This article is meant as a reference tool box about residential design, particularly home design ideas, preferring to deal with how-to down time’s road a-ways.
There’s a lot of reading on Classical design proportion. Most of it’s not especially interesting – clinical mathematics, nautilus shells and phyllotaxis, irrelevance borne of style, size, etc.

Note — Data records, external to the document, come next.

-- ==== Sys2Proof/Machine/Bus.lean ====
section
/-! DEFINITION. The lane's bus (R14 to R21, R38, R39, R624): which accesses are performed, the values that registers return, the values that
writes store, the writes that a block refuses, and what each block does on a write. -/

namespace Sys2Proof.Machine

/-! ### Addresses (R15, R38, R39) -/

/-- The instance that a register's address names in an array at a stride. -/
def idxOf (a : Nat) (r : Reg) (stride n : Nat) : Option Nat :=
  if r.addr ≤ a ∧ (a - r.addr) % stride = 0 ∧ (a - r.addr) / stride < n then some ((a - r.addr) / stride) else none
/-- The instance that an address names anywhere in the groups of an array. -/
def grpOf (a : Nat) (r : Reg) (stride n : Nat) : Option Nat :=
  if r.addr ≤ a ∧ (a - r.addr) / stride < n then some ((a - r.addr) / stride) else none

/-- Registers of resources that a GDZ-7320 does not have (R39, R148, R284, R341, R588). -/
def Lane.absentReg (L : Lane) (a : Nat) : Bool :=
  L.small && (decide (a / 0x10000 = 0x4009)
    || [(R.EDG_MCTL 4, 4 * 0x80), (R.EDG_BCFG 4, 4 * 0x40), (R.EDG_VCFG 6, 6 * 0x20), (R.EDG_SOCFG 4, 4 * 0x10), (R.EDG_TRCFG 4, 4 * 0x10),
        (R.EDG_OPCFG 2, 2 * 0x20), (R.DLK_CFG 2, 2 * 0x100)].any fun g => decide (g.1.addr ≤ a) && decide (a < g.1.addr + g.2))

/-- The memory that an address lies in, where the lane map has one: whether it may be written (R38). -/
def memWritable (a : Nat) : Option Bool :=
  if 0x10000000 ≤ a ∧ a < 0x10010000 then some false else if memBank a = none then none else some true

def accBytes : AccSize → Nat
  | .byte => 1
  | .half => 2
  | .word => 4

/-- The outcome of an access recorded: the value read, and whether it raised a bus error at which address. -/
def Lane.busEnd (L : Lane) (v : Word) (err : Bool) (a : Nat) : Lane :=
  { L with rdata := v, busErr := err, busAddr := if err then a else L.busAddr }
def Lane.busBad (L : Lane) (a : Nat) : Lane := L.busEnd 0 true a

/-! ### Reads -/

/-- A number placed in a field. -/
def Bf.put (f : Bf) (n : Nat) : Nat := (n % 2 ^ f.wid) <<< f.lo
/-- The view of a receive buffer that HNET_BSTk latched (R422). -/
def Lane.hnView (L : Lane) (k : Nat) : Option HnView :=
  if L.hn.latched.at k && !L.on (R.HNET_BCFG k) F.HNET_BCFG_DIR then some (L.hn.view.at k) else none
/-- What a register reads (R17): the value held, or what its block shows of its present state. -/
def Lane.view (L : Lane) (a : Nat) : Word :=
  let held := look L.regs a (match regRow a with | some r => w32 r.reset | none => 0)
  let fieldOf (f : Bf) (n : Nat) : Word := f.set held n
  if let some n := idxOf a (R.IRQ_PEND 0) 4 8 then
    w32 ((L.pendings.filter fun s => decide (s / 32 = n)).foldl (fun m s => m ||| 2 ^ (s % 32)) 0)
  else if a = R.IRQ_CLAIM.addr then w32 L.claim
  else if let some r := idxOf a (R.RKN_VAL 0) 4 16 then L.rknVal r
  else if let some n := idxOf a (R.RKN_TSTAT 0) 0x10 64 then fieldOf F.RKN_TSTAT_RUN (b2n (L.instOf n).isSome)
  else if a = R.CE_RUN.addr then
    let begun := L.eng.insts.foldl (fun m i => if i.begun then m ||| 2 ^ i.level else m) 0
    match L.eng.run with
    | some n => w32 (F.CE_RUN_TASK.put n + F.CE_RUN_BUSY.put 1 + F.CE_RUN_LEVEL.put ((L.instOf n).map (·.level) |>.getD 0) + F.CE_RUN_BEGUN.put begun)
    | none => w32 (F.CE_RUN_BEGUN.put begun)
  else if a = R.CE_STAT.addr then fieldOf F.CE_STAT_PLOCK (b2n L.pmSafe)
  else if let some n := idxOf a (R.CE_TST 0) 4 64 then fieldOf F.CE_TST_STATE (L.taskState n)
  else if a = R.MEAS_CONV.addr then fieldOf F.MEAS_CONV_BUSY ((List.range 6).foldl (fun m c => if L.convFree c then m else m + 2 ^ c) 0)
  else if let some n := idxOf a (R.MEAS_SLST 0) 0x40 64 then fieldOf F.MEAS_SLST_UNCAL (b2n (L.uncal n))
  else if let some n := idxOf a (R.POS_STAT 0) 0x40 8 then fieldOf F.POS_STAT_VALID (b2n (L.posValid n))
  else if let some b := idxOf a (R.EDG_MSTAT 0) 0x80 8 then
    F.EDG_MSTAT_SENSOK.set (fieldOf F.EDG_MSTAT_SRC (L.mcSrc b)) (b2n (L.sensOk b))
  else if let some b := idxOf a (R.EDG_BPEND 0) 0x40 8 then w32 (L.pendLen b)
  else if let some x := idxOf a (R.SFN_ASTAT 0) 0x100 12 then fieldOf F.SFN_ASTAT_CSLEFT (L.csLeft x)
  else if a = R.FIX_DGSTAT.addr then fieldOf F.FIX_DGSTAT_STILL (b2n L.still)
  else if a = R.FIX_DECSTAT.addr then w32 (F.FIX_DECSTAT_POSTED.put L.ck.dec.length + F.FIX_DECSTAT_AGREED.put (min 16 L.ck.agreed.length))
  else if a = R.FIX_DECAGR.addr then L.ck.agreed.headD 0
  else if let some k := idxOf a (R.HNET_BT 0) 4 64 then (match L.hnView k with | some v => v.time | none => held)
  else if let some k := grpOf a (R.HNET_BD 0 0) 0x40 64 then
    (match L.hnView k with | some v => v.words.getD ((a - (R.HNET_BD k 0).addr) / 4) 0 | none => held)
  else held

/-- What a read by the lane processor changes (R17, R20): an RC register clears, and some reads have a further effect. -/
def Lane.readClears (L : Lane) (a : Nat) (rc : Nat) : Lane :=
  if a = R.IRQ_CLAIM.addr then L.irqClaim.2
  else if a = R.FIX_DECAGR.addr then L.updCk fun c => { c with agreed := c.agreed.drop 1 }
  else if a = R.MEAS_SPOT_RES.addr then L.spotRead.2
  else if let some k := idxOf a (R.HNET_BST 0) 4 64 then L.bstLatch k
  else if rc = 0 then L
  else
    let v := L.view a
    -- what hardware counts in this tick is not lost
    { L with regs := put L.regs a (v &&& ~~~(w32 rc)) (match regRow a with | some r => w32 r.reset | none => 0) }

/-- `n` bytes of memory from an address on, least significant first. -/
def Lane.memRead (L : Lane) (a n : Nat) : Word :=
  if a / 0x10000 = 0x1000 then w32 ((Config.bootRom ((a - 0x10000000) / 4)).toNat >>> (8 * (a % 4)) % 2 ^ (8 * n))
  else w32 (leNat ((List.range n).map fun i => L.byte (a + i)))

/-- A read by the lane processor or the debugger. -/
def Lane.busRead (L : Lane) (m : Master) (sz : AccSize) (a : Nat) : Lane :=
  if L.bankOut a then L.busBad a
  else if (memWritable a).isSome then L.busEnd (L.memRead a (accBytes sz)) false a
  else match regRow a with
    | none => L.busBad a
    | some r =>
      if sz ≠ .word then L.busBad a
      else if L.absentReg a || r.wo then L.busEnd 0 false a
      else
        let v := if a = R.MEAS_SPOT_RES.addr then L.spotRead.1 else L.view a
        match m with
        | .debugger => L.busEnd v false a
        | .processor => (L.readClears a r.rc).busEnd v false a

In Before The Architect’s opinion, these works are some of the better, more interesting:
The heady, heavy-going: Architectural Principles in the Age of Humanism by Rudolf Wittkower, W. W. Norton & Company, 1971.
The intellectually entertaining and well-written The Golden Ratio: The Story of Phi, The World’s Most Astonishing Number by Mario Livio, Broadway Books, 2002.
The commanding presentation of the Orders, their making and remaking in The Classical Language of Architecture by John Summerson, The MIT Press, 1962.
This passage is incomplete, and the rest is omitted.